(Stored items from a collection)
Content starts
-- ==== Sys2Proof/Proofs/Orders.lean ====
section
/-! Orders obeyed on dispatch (R162, R163, R171), and the ZERO order (R111). -/

namespace Sys2Proof.Machine

/-! ## Dispatching an order -/

theorem ofOrder_eq_true_iff (code : Nat) (f : Frame) : ofOrder code f = true ↔ f.kind = 4 ∧ f.payload 1 1 = code := by
  rw [ofOrder, Bool.and_eq_true, decide_eq_true_iff, decide_eq_true_iff]
  rfl

theorem State.targeted_eq_true_iff (s : State) (f : Frame) :
    s.targeted f = true ↔ f.payload 0 1 = s.cfg.id ∨ f.payload 0 1 = 255 := by
  rw [State.targeted, Bool.or_eq_true, decide_eq_true_iff, decide_eq_true_iff]
  rfl

theorem State.obey_of_targeted {s : State} {f : Frame} (act : State → Frame → State) (h : s.targeted f = true) :
    s.obey f act = act s f := if_pos h

/-- The oldest free frame, an order of the code for this station, leaves the queue and is acted on (R163, R171). -/
theorem State.dispatch_order_obeyed {s : State} {f : Frame} {code : Nat} (act : State → Frame → State)
    (hw : s.works = true) (hf : s.oldestFree = some f) (hv : f.valid = true) (hk : f.kind = 4) (hs : f.sender ≠ s.cfg.id)
    (htarget : f.payload 0 1 = s.cfg.id ∨ f.payload 0 1 = 255) (hcode : f.payload 1 1 = code) :
    s.dispatch (ofOrder code) (fun t g => t.obey g act) = act s.takeFree f := by
  have mine : ofOrder code f = true := (ofOrder_eq_true_iff code f).mpr ⟨hk, hcode⟩
  have targeted : s.takeFree.targeted f = true := (s.takeFree.targeted_eq_true_iff f).mpr htarget
  rw [s.dispatch_taken _ _ f hw hf hv mine hs, State.obey_of_targeted act targeted]

/-! ## Orders held during an evaluation (R162) -/

/-- Of an order, being held says that an evaluation is in flight. -/
theorem State.holds_order (s : State) {f : Frame} (hk : f.kind = 4) : s.holds f = s.risk.flight.isSome := by
  simp only [State.holds, kindOrder, hk, decide_true, Bool.or_true, Bool.and_true]

theorem State.flight_eq_none_of_oldestFree_order {s : State} {f : Frame} (hf : s.oldestFree = some f) (hk : f.kind = 4) :
    s.risk.flight = none := by
  obtain ⟨_, _, -, -, free, -⟩ := s.oldestFree_split f hf
  rw [s.holds_order hk] at free
  exact Option.isNone_iff_eq_none.mp (Option.isSome_eq_false_iff.mp free)

/-! ## The ZERO order (R111) -/

theorem exec_dispatchOrderZero (s : State) : exec .dispatchOrderZero s = execDispatchOrderZero s := rfl

/-- Settles O50: the order is taken and obeyed, its arguments unread; a free order is one that no flight holds. -/
theorem zeroOrderZeroesVolumes : Obligations.ZeroOrderZeroesVolumes := by
  refine ⟨fun f s hw hf hv hk hs htarget hcode => ?zeroes, fun f s => State.flight_eq_none_of_oldestFree_order⟩
  case zeroes =>
    rw [exec_dispatchOrderZero, execDispatchOrderZero,
      State.dispatch_order_obeyed (fun u _ => u.zeroVolumes) hw hf hv hk hs htarget hcode]
    rfl

end Sys2Proof.Machine
end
Content ends
Task directions: A single number is the whole answer: how many lines of the records contain the word "ofOrder".

Result for this exercise: 4